Right, so we can solve those shortcoming but we'll need to make some additions to flowcraft, some of which we already wanted to do for some time:

Add new raw_input type for long reads. @cimendes has been pushing for this for some time 😄
Add support for 1 or more input types for components, where one is the main input (thus passed to the {{ input_channel }} placeholder) and the remaining ones would be defined as secondary channels.

In the components that can receive more than 1 input, we would have to write the code to handle the possible input combinations, since this would be highly software specific.

With these additions, assuming the new raw_input type is longFastq, it would just be a matter of adding a link_end = {'link':'__longFastq', 'alias':'someChannelName'} to unicycler. In this way, you could write a workflow like:

fastqc trimmomatic unicycler

And the workflow could be executed with --long_fastq to provide the long reads in addition to the short ones.

A pipeline like:

unicycler <other stuff>

Could be executed with only long reads, if the --long_fastq is provided and no --fastq is provided.

To use porechop, it could be:

// Alone
porechop unicycler
// process short and long reads at the same time
(porechop | fastqc unicycler)

In the last example, unicycler would fetch the latest process with a longFastq output type, which would be porechop. If porechop is not present, long reads can still be provided via ``--long_fastq`.

Does this overall setup sound good to you?

sjackman · 2018-10-22T23:58:23Z

This all sounds great!

I changed the name in PR #158 from long_fastq to long_reads, because most long read tools accept reads in either FASTQ or FASTA format.

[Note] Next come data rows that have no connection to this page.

theorem sounds_setStop (l : Fin 4) (b : Bool) (s : State) (h : Sounds none cl s) :
    Sounds none cl (setEngine l { engineAt s l with stop := b } s) := by
  obtain ⟨own, h⟩ := h
  refine ⟨own, h.setEngine l { engineAt s l with stop := b } rfl (fun _ _ _ => by simp) (fun _ => ?_) (h.fetched l)⟩
  have hk := h.line l (by simp)
  have he := hk.engine
  exact
    { engine := { cause := he.cause, hasJob := he.hasJob, noJob := he.noJob, rests := he.rests, starve := he.starve,
                  hold := he.hold, bound := he.bound, holds := he.holds }
      waits := hk.waits
      flies := hk.flies
      fetch := hk.fetch }

theorem sounds_actLineStop (b : Byte) (s : State) (h : Sounds none .nobody s) : Sounds none .nobody (actLineStop b s) := by
  unfold actLineStop
  refine sounds_withLine b s _ h (fun l => ?_)
  split
  · exact sounds_finishCode _ _ h
  · exact sounds_pauseLine _ _ (sounds_finishCode _ _ (sounds_setStop l true s h))

theorem sounds_actLineGo (b : Byte) (s : State) (h : Sounds none .nobody s) : Sounds none .nobody (actLineGo b s) := by
  unfold actLineGo
  refine sounds_withLine b s _ h (fun l => ?_)
  split
  · exact sounds_finishCode _ _ h
  · have h1 := sounds_finishCode .ok _ (sounds_setStop l false s h)
    simp only
    split
    · exact sounds_settle _ _ h1
    · exact sounds_evalIntake _ (sounds_resumeLine _ _ h1)
    all_goals exact h1

/-- R95: a line that rests recovers. -/
theorem sounds_recoverLine (l : Fin 4) (s : State) (h : Sound own ex .nobody s) (hx : OnlyEx ex l) (q : Quiet l s)
    (hc : (engineAt s l).cause = .none) : Sounds none .nobody (recoverLine l s) := by
  unfold recoverLine
  simp only
  split
  · rename_i hn
    have hcur : (engineAt s l).current = none := by
      by_contra hne
      obtain ⟨j, r, hjr⟩ := h.currentJob hne
      rw [hn] at hjr; cases hjr
    exact sounds_settle _ _ ⟨own, h.restLine l hx q .idle (engineAt s l).cause (engineAt s l).stop (by simp) (by simp [hc]) (by simp)
      (fun _ => hcur)⟩
  · rename_i j r hcj
    have hcur : (engineAt s l).current ≠ none := by rw [currentJob_current hcj]; simp
    split
    · refine sounds_evalIntake _ ⟨own, ?_⟩
      have := h.restLine l hx q .paused (engineAt s l).cause (engineAt s l).stop (by simp) (by simp [hc]) (fun _ => hcur) (by simp)
      have hE : ({ engineAt s l with state := .paused, step := .boundary } : Engine) = { engineAt s l with state := .paused } := by
        have := q.step
        generalize engineAt s l = e at *
        obtain ⟨_⟩ := e
        simp_all
      rw [hE]; exact this
    · exact sounds_settle _ _ ⟨own, h.toBoundary l { engineAt s l with state := .sending, step := .boundary } hx
        ⟨rfl, hcur, hc, q.starve⟩ rfl q.fetched q.hold rfl q.phase q.access⟩

/-- R96: the choice of LINE RESUME, for a line in FAULT whose cause is cleared. -/
theorem sounds_resumeChoice (l : Fin 4) (skip : Bool) (s : State) (h : Sound own (some l) .nobody s) (q : Quiet l s)
    (hc : (engineAt s l).cause = .none) (hs : (engineAt s l).state = .fault) : Sounds none .nobody (resumeChoice l skip s) := by
  unfold resumeChoice
  split
  · exact sounds_recoverLine l s h (onlyEx_some l) q hc
  · rename_i j r hcj
    have e := currentJob_jobAt hcj
    have hcur := currentJob_current hcj
    split
    · simp only
      by_cases hm : r.copiesDone + 1 < r.copies
      · have h1 := sound_rewind l j { r with sepPending := false } r s h q.fetched hcur e {} hm
        have hE : completeCopy l j { r with sepPending := false } s = setJob j { r with
            sepPending := false, copiesDone := r.copiesDone + 1, cursor := chainStart r, copyPos := 0 } s := by
          unfold completeCopy; rw [if_pos hm]; rfl
        rw [hE, if_neg (by rw [engineAt_setJob, hs]; simp)]
        exact sounds_recoverLine l _ h1 (onlyEx_some l) ⟨q.step, q.fetched, q.hold, q.starve, q.phase, q.access⟩ hc
      · have h1 := sound_lastCopy l j { r with sepPending := false } r s h (onlyEx_some l) q hc hcur e {} hm
        have hi : (engineAt (completeCopy l j { r with sepPending := false } s) l).state = .idle := by
          unfold completeCopy
          rw [if_neg hm]
          simp
        rw [if_pos hi]
        exact sounds_settle _ _ h1
    · split
      · rename_i hend
        split
        · exact sounds_recoverLine l s h (onlyEx_some l) q hc
        · rename_i p hp
          simp only [Bool.and_eq_true, Bool.not_eq_true'] at hend
          have hne : r.output ≠ .finished := by rw [(h.unfinished hcur e).1]; simp
          obtain ⟨own', h1⟩ := sounds_passByte l j r r p s h q.fetched hcur e {} (h.readsAt e hne hend.2 hp)
          obtain ⟨g1, g2, g3⟩ := passByte_lines j r p s
          have gE : engineAt (passByte j r p s) l = engineAt s l := by unfold engineAt; rw [g1]
          refine sounds_settle _ _ ⟨own', h1.toBoundary l _ (onlyEx_some l) ?_ rfl ?_ ?_ (by rw [gE]) ?_ ?_⟩
          · exact ⟨rfl, by simp [hcur], hc, q.starve⟩
          · exact q.fetched
          · exact q.hold
          · rw [g2]; exact q.phase
          · rw [g3]; exact q.access
      · exact sounds_recoverLine l s h (onlyEx_some l) q hc

/-- The cause of a line in FAULT is cleared; its law is then excepted. -/
theorem Sound.clearCause {s : State} (h : Sound own none cl s) (l : Fin 4) (hs : (engineAt s l).state = .fault) :
    Sound own (some l) cl (Machine.setEngine l { engineAt s l with cause := .none } s) ∧
      Quiet l (Machine.setEngine l { engineAt s l with cause := .none } s) := by
  have q := h.quiet l (by rw [hs]; simp) (by rw [hs]; simp)
  refine ⟨h.setEngine l _ rfl (fun i _ _ => by simp) (fun n => absurd rfl n) (FetchedOk.none q.fetched), ?_⟩
  have hE : engineAt (Machine.setEngine l { engineAt s l with cause := .none } s) l = { engineAt s l with cause := .none } := by
    rw [engineAt_setEngine, if_pos rfl]
  exact
    { step := by rw [hE]; exact q.step
      fetched := by rw [hE]; exact q.fetched
      hold := by rw [hE]; exact q.hold
      starve := by rw [hE]; exact q.starve
      phase := q.phase
      access := q.access }

theorem sounds_actLineResume (b c : Byte) (s : State) (h : Sounds none .nobody s) : Sounds none .nobody (actLineResume b c s) := by
  unfold actLineResume
  refine sounds_withLine b s _ h (fun l => ?_)
  split
  · exact sounds_finishCode _ _ h
  · simp only
    split
    · exact sounds_finishCode _ _ h
    · rename_i hs
      have hs : (engineAt s l).state = .fault := Classical.not_not.1 hs
      split
      · exact sounds_finishCode _ _ h
      · obtain ⟨own, h⟩ := h
        obtain ⟨h1, q1⟩ := h.clearCause l hs
        refine sounds_resumeChoice (own := own) l _ _ h1.same ⟨q1.step, q1.fetched, q1.hold, q1.starve, q1.phase, q1.access⟩ ?_ ?_
        · rw [engineAt_finishCode, engineAt_setEngine, if_pos rfl]
        · rw [engineAt_finishCode, engineAt_setEngine, if_pos rfl]; exact hs

theorem sounds_actLineRestart (b : Byte) (s : State) (h : Sounds none .nobody s) : Sounds none .nobody (actLineRestart b s) := by
  unfold actLineRestart
  refine sounds_withLine b s _ h (fun l => ?_)
  simp only
  split
  · exact sounds_finishCode _ _ h
  · rename_i hs
    have hs : (engineAt s l).state = .fault := Classical.not_not.1 hs
    split
    · exact sounds_finishCode _ _ h
    · rename_i j r hcj
      split
      · exact sounds_finishCode _ _ h
      · rename_i hrel
        split
        · exact sounds_finishCode _ _ h
        · obtain ⟨own, h⟩ := h
          have e := currentJob_jobAt hcj
          have hcur := currentJob_current hcj
          obtain ⟨h1, q1⟩ := h.clearCause l hs
          have hc1 : (engineAt (setEngine l { engineAt s l with cause := .none } s) l).current = some j := by
            rw [engineAt_setEngine, if_pos rfl]; exact hcur
          have hgo := h.going j r e (by rw [(h.unfinished hcur e).1]; simp) (by simp [Spare.nobody])
          have h2 := sound_toStart l j { r with sepPending := false } r r.copiesDone _ h1 q1.fetched hc1 e {}
            (by simpa using hrel) hgo.1
          refine sounds_recoverLine (own := own) (ex := some l) l _ h2.same (onlyEx_some l)
            ⟨q1.step, q1.fetched, q1.hold, q1.starve, q1.phase, q1.access⟩ ?_
          rw [engineAt_finishCode, engineAt_setJob, engineAt_setEngine, if_pos rfl]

(porechop | fastqc unicycler)

This syntax doesn't seem intuitive to me. The syntax 1 (2a 3a | 2b 3b) is short for 1 2a 3a and 1 2b 3b. The results in the a branch are not available to the b branch.
In (porechop | fastqc unicycler), which is short for porechop and fastqc unicycler, I don't expect unicycler to have access to the output of porechop, since it's in a different branch of the pipeline. To me it ought to look like (porechop | fastqc) unicycler

sjackman · 2018-10-23T00:03:56Z

A typical hybrid assembly pipeline might look like
(trimmomatic | porechop filtlong) unicycler (bandge | quast)

ODiogoSilva · 2018-10-24T13:28:16Z

Hmm, yes the problem of simplifying the pipeline orchestration with a single raw string is that you also don't have many simple options to build it. Changing to the syntax you proposed should be possible, but will require a re-working of the parser. I really feel this would be a very useful feature to add in flowcraft, the ability to merge the output of different components into a single one. However, we would need some time to think about the overall strategy so that it can be generally implemented. For instance, in the last example that you provided, it would be difficult to plug the output of trimmomatic to other assemblers that don't handle long reads.

Right now I'm on a tight deadline, but should be able to return to this shortly.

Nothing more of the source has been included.